TASK OBJECTIVE: Let the output be exactly the lines from the one containing "cons w ws ih =>" through the end of the records below, both included.

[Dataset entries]
★ ★ ★
-- ==== Sys2Proof/Laws/HostValues.lean ====
section
/-! SUPPORT. The privileged writes a host asks for, in integers of bytes, and the draws (60_exceptions.md R219, R225). -/

namespace Sys2Proof.Machine

/-- A byte after an aligned store of `n` bytes. -/
theorem MC.byteAt_touchStore (mc : MC) (cfg : Config) (a n : Nat) (hn : n = 1 ∨ n = 2 ∨ n = 4) (ha : a % n = 0) (l : List Byte) (hl : l.length = n) (d b) :
    ((mc.touchPage cfg (pageOf a)).store a l d).byteAt b = if a ≤ b ∧ b < a + n then (l[b - a]?).getD 0 else mc.byteAt b := by
  rw [MC.byteAt_store]
  · by_cases h : a ≤ b ∧ b < a + l.length
    · rw [if_pos h, if_pos (hl ▸ h), List.getD_eq_getElem?_getD]
    · rw [if_neg h, if_neg (hl ▸ h)]; simp
  · intro k hk
    rw [pageOf_aligned hn ha (by omega)]
    exact MC.touchPage_isSome _ _ _

theorem bytesOfWord_getElem (v : InsnWord) (k : Nat) (hk : k < 4) : (bytesOfWord v)[k]? = some (v.extractLsb' (8 * k) 8) := by
  have : k = 0 ∨ k = 1 ∨ k = 2 ∨ k = 3 := by omega
  rcases this with rfl | rfl | rfl | rfl <;> rfl

/-- One privileged MC write that is aligned and in bounds (20_memory.md R61). -/
theorem memWritePriv_ok {w : McWrite} {s : State} (h : w.Ok s.cfg.memSize) :
    ∃ t, memWritePriv w s = .ok () t ∧ t.outside = s.outside ∧ t.core = s.core
      ∧ (∀ b, t.mc.byteAt b = (w.byteFor b).getD (s.mc.byteAt b)) ∧ sameAccess s t ∧ sameTables s t := by
  have key : ∀ (a n : Nat) (l : List Byte) (hn : n = 1 ∨ n = 2 ∨ n = 4) (ha : a % n = 0) (hl : l.length = n) (hb : a + n ≤ s.cfg.memSize),
     (do access a n fun pg => true || pg.write; actMC fun mc => mc.store a l true) s = .ok () (s.withMC ((s.mc.touchPage s.cfg (pageOf a)).store a l true)) := by
    intro a n l hn ha hl hb
    rw [bind_ok (access_ok ha hb rfl)]; rfl
  have acc : ∀ a l, sameAccess s (s.withMC ((s.mc.touchPage s.cfg (pageOf a)).store a l true)) := by
    intro a l p
    have := MC.pageView_store (s.mc.touchPage s.cfg (pageOf a)) s.cfg a p l true
    simpa [State.withMC] using this
  have tab : ∀ a l, sameTables s (s.withMC ((s.mc.touchPage s.cfg (pageOf a)).store a l true)) := by
    intro a l; simp [sameTables, State.withMC, MC.store_segments, MC.store_regions]
  cases w with
  | byte a v =>
    refine ⟨_, key a 1 [v] (.inl rfl) (Nat.mod_one a) rfl h, rfl, rfl, ?_, acc _ _, tab _ _⟩
    intro b
    show MC.byteAt _ b = _
    simp only [State.withMC]
    rw [MC.byteAt_touchStore _ _ _ 1 (.inl rfl) (Nat.mod_one a) _ rfl]
    simp only [McWrite.byteFor]
    by_cases hb : b = a
    · subst hb; simp
    · rw [if_neg (by omega), if_neg hb]; rfl
  | half a v =>
    refine ⟨_, key a 2 (bytesOfHalf v) (.inr (.inl rfl)) h.1 rfl h.2, rfl, rfl, ?_, acc _ _, tab _ _⟩
    intro b
    simp only [State.withMC]
    rw [MC.byteAt_touchStore _ _ _ 2 (.inr (.inl rfl)) h.1 _ rfl]
    simp only [McWrite.byteFor]
    by_cases hb : a ≤ b ∧ b < a + 2
    · rw [if_pos hb, if_pos hb]
      have : b - a = 0 ∨ b - a = 1 := by omega
      rcases this with h | h <;> rw [h] <;> rfl
    · rw [if_neg hb, if_neg hb]; rfl
  | word a v =>
    refine ⟨_, key a 4 (bytesOfWord v) (.inr (.inr rfl)) h.1 rfl h.2, rfl, rfl, ?_, acc _ _, tab _ _⟩
    intro b
    simp only [State.withMC]
    rw [MC.byteAt_touchStore _ _ _ 4 (.inr (.inr rfl)) h.1 _ rfl]
    simp only [McWrite.byteFor]
    by_cases hb : a ≤ b ∧ b < a + 4
    · rw [if_pos hb, if_pos hb, bytesOfWord_getElem _ _ (by omega)]; rfl
    · rw [if_neg hb, if_neg hb]; rfl

/-- Privileged MC writes in order. -/
theorem memWritesPriv_ok (ws : List McWrite) {s : State} (h : ∀ w ∈ ws, w.Ok s.cfg.memSize) :
    ∃ t, forEach memWritePriv ws s = .ok () t ∧ t.outside = s.outside ∧ t.core = s.core
      ∧ (∀ b, t.mc.byteAt b = byteWritten b (s.mc.byteAt b) ws) ∧ sameAccess s t ∧ sameTables s t := by
  induction ws generalizing s with
  | nil => exact ⟨s, rfl, rfl, rfl, fun _ => rfl, .refl s, rfl, rfl⟩
  | cons w ws ih =>
    obtain ⟨t, h1, h2, h3, h4, h5, h6⟩ := memWritePriv_ok (h w (by simp))
    have hc : t.cfg = s.cfg := congrArg (fun u => u.cfg) h2
    obtain ⟨u, k1, k2, k3, k4, k5, k6⟩ := ih (s := t) (fun x hx => by rw [hc]; exact h x (by simp [hx]))
    refine ⟨u, by rw [forEach_cons, bind_ok h1]; exact k1, k2.trans h2, k3.trans h3, ?_, h5.trans k5, k6.1.trans h6.1, k6.2.trans h6.2⟩
    intro b; rw [k4, h4]; rfl

theorem drawVint_run (s : State) : drawVint s = .ok (nextVint s) s.vintDrawn := by
  unfold drawVint nextVint State.vintDrawn
  cases hv : s.vintAnswers <;> simp

theorem drawPort_run (s : State) : drawPort s = .ok (nextPort s) s.portDrawn := by
  unfold drawPort nextPort State.portDrawn
  cases hv : s.portAnswers <;> simp

end Sys2Proof.Machine
end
★ ★ ★
TASK RESULT:
  | cons w ws ih =>
    obtain ⟨t, h1, h2, h3, h4, h5, h6⟩ := memWritePriv_ok (h w (by simp))
    have hc : t.cfg = s.cfg := congrArg (fun u => u.cfg) h2
    obtain ⟨u, k1, k2, k3, k4, k5, k6⟩ := ih (s := t) (fun x hx => by rw [hc]; exact h x (by simp [hx]))
    refine ⟨u, by rw [forEach_cons, bind_ok h1]; exact k1, k2.trans h2, k3.trans h3, ?_, h5.trans k5, k6.1.trans h6.1, k6.2.trans h6.2⟩
    intro b; rw [k4, h4]; rfl

theorem drawVint_run (s : State) : drawVint s = .ok (nextVint s) s.vintDrawn := by
  unfold drawVint nextVint State.vintDrawn
  cases hv : s.vintAnswers <;> simp

theorem drawPort_run (s : State) : drawPort s = .ok (nextPort s) s.portDrawn := by
  unfold drawPort nextPort State.portDrawn
  cases hv : s.portAnswers <;> simp

end Sys2Proof.Machine
end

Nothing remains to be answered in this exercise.